Newborn screening is performed shortly after birth (typically via a heel-prick blood test) to identify treatable genetic conditions before symptoms appear. Every state in the U.S. mandates screening, though the specific panel of conditions varies.

• Phenylketonuria (PKU): An inherited metabolic disorder where the body cannot break down the amino acid phenylalanine. Without treatment (a strict low-phenylalanine diet started in infancy), toxic buildup causes severe intellectual disability. With early detection and dietary management, children develop normally.
• Congenital hypothyroidism: The thyroid gland does not produce sufficient thyroid hormone, which is critical for brain development. If untreated, it leads to developmental delays and growth failure. Early hormone replacement therapy prevents these outcomes.

Carrier screening identifies individuals who carry one copy of a recessive allele without showing symptoms. This is particularly useful for family planning.

• Carriers are typically asymptomatic but can pass the allele to offspring. If both parents are carriers of the same autosomal recessive disorder, each child has a 25% chance of being affected.
• Carrier screening is often recommended for individuals with a family history of a specific disorder or those from populations with higher carrier frequencies (e.g., Tay-Sachs disease in Ashkenazi Jewish populations, sickle cell trait in populations of African descent).

Ethical Considerations of Genetic Screening

Privacy, Discrimination, and Informed Consent

Genetic screening generates highly personal information, raising significant concerns about who has access to it and how it can be used.

• The Genetic Information Nondiscrimination Act (GINA), passed in 2008, prohibits discrimination based on genetic information in health insurance and employment in the United States. However, GINA does not cover life insurance, disability insurance, or long-term care insurance, which is a notable gap.
• Informed consent is a requirement for genetic screening. Patients must understand the purpose of the test, what conditions it screens for, the possibility of uncertain or unexpected results, and the potential psychological impact before agreeing to testing.
• Genetic counseling plays a central role in helping individuals and families interpret results, understand inheritance risks, and make informed decisions about medical care or family planning.

Equity, Accessibility, and Appropriate Use

Access to genetic screening is not equal across populations. Cost, insurance coverage, geographic location, and education all influence who benefits from these technologies. These disparities can widen existing health inequalities when some populations receive early diagnoses and interventions while others do not.

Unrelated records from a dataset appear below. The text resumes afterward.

-- ==== Sys2Proof/Machine/Unsupported.lean ====
section
/-! DEFINITION. The 22 unsupported opcodes (45_stack_io_control R163; 30_encoding R66): one UnsupportedOpcode event and
PC + 1, nothing else. `perform` raises the event by the opcode's tier; the effect below is never reached. -/

namespace Sys2Proof.Machine

/-- An unsupported opcode has no defined instruction: no effect. -/
def unsupportedEffect (s : State) : State := s


/-- (unsupported: undocumented), 0x08 (R163). -/
def execUndoc08 (s : State) : Result := perform .undoc08 unsupportedEffect s

/-- (unsupported: undocumented), 0x10 (R163). -/
def execUndoc10 (s : State) : Result := perform .undoc10 unsupportedEffect s

/-- (unsupported: undocumented), 0x18 (R163). -/
def execUndoc18 (s : State) : Result := perform .undoc18 unsupportedEffect s

/-- (unsupported: RIM (interrupts out of scope)), 0x20 (R163). -/
def execRim (s : State) : Result := perform .rim unsupportedEffect s

/-- (unsupported: undocumented), 0x28 (R163). -/
def execUndoc28 (s : State) : Result := perform .undoc28 unsupportedEffect s

/-- (unsupported: SIM (interrupts out of scope)), 0x30 (R163). -/
def execSim (s : State) : Result := perform .sim unsupportedEffect s

/-- (unsupported: undocumented), 0x38 (R163). -/
def execUndoc38 (s : State) : Result := perform .undoc38 unsupportedEffect s

/-- (unsupported: RST 0 (interrupts out of scope)), 0xC7 (R163). -/
def execRst0 (s : State) : Result := perform .rst0 unsupportedEffect s

/-- (unsupported: undocumented), 0xCB (R163). -/
def execUndocCB (s : State) : Result := perform .undocCB unsupportedEffect s

/-- (unsupported: RST 1 (interrupts out of scope)), 0xCF (R163). -/
def execRst1 (s : State) : Result := perform .rst1 unsupportedEffect s

/-- (unsupported: RST 2 (interrupts out of scope)), 0xD7 (R163). -/
def execRst2 (s : State) : Result := perform .rst2 unsupportedEffect s

/-- (unsupported: undocumented), 0xD9 (R163). -/
def execUndocD9 (s : State) : Result := perform .undocD9 unsupportedEffect s

/-- (unsupported: undocumented), 0xDD (R163). -/
def execUndocDD (s : State) : Result := perform .undocDD unsupportedEffect s

/-- (unsupported: RST 3 (interrupts out of scope)), 0xDF (R163). -/
def execRst3 (s : State) : Result := perform .rst3 unsupportedEffect s

/-- (unsupported: RST 4 (interrupts out of scope)), 0xE7 (R163). -/
def execRst4 (s : State) : Result := perform .rst4 unsupportedEffect s

/-- (unsupported: undocumented), 0xED (R163). -/
def execUndocED (s : State) : Result := perform .undocED unsupportedEffect s

/-- (unsupported: RST 5 (interrupts out of scope)), 0xEF (R163). -/
def execRst5 (s : State) : Result := perform .rst5 unsupportedEffect s

/-- (unsupported: DI (interrupts out of scope)), 0xF3 (R163). -/
def execDi (s : State) : Result := perform .di unsupportedEffect s

/-- (unsupported: RST 6 (interrupts out of scope)), 0xF7 (R163). -/
def execRst6 (s : State) : Result := perform .rst6 unsupportedEffect s

/-- (unsupported: EI (interrupts out of scope)), 0xFB (R163). -/
def execEi (s : State) : Result := perform .ei unsupportedEffect s

/-- (unsupported: undocumented), 0xFD (R163). -/
def execUndocFD (s : State) : Result := perform .undocFD unsupportedEffect s

/-- (unsupported: RST 7 (interrupts out of scope)), 0xFF (R163). -/
def execRst7 (s : State) : Result := perform .rst7 unsupportedEffect s

end Sys2Proof.Machine
end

Preimplantation genetic diagnosis raises particularly complex ethical questions:

• PGD was developed to screen for serious genetic diseases, but its potential use for selecting non-medical traits (sex, physical characteristics) raises concerns about so-called "designer babies."
• The boundary between preventing disease and enhancing traits is not always clear, and different societies draw that line in different places.

The broader use of genetic information for non-medical purposes (such as predicting athletic ability or behavioral traits) raises additional concerns about genetic determinism, the idea that genes alone define a person's potential. Genetic information is probabilistic, not deterministic, and misunderstanding this distinction can lead to discrimination or harmful social pressure. The psychological and social impact of screening results on individuals and families also deserves careful consideration, particularly when results are ambiguous or reveal unexpected information about family relationships.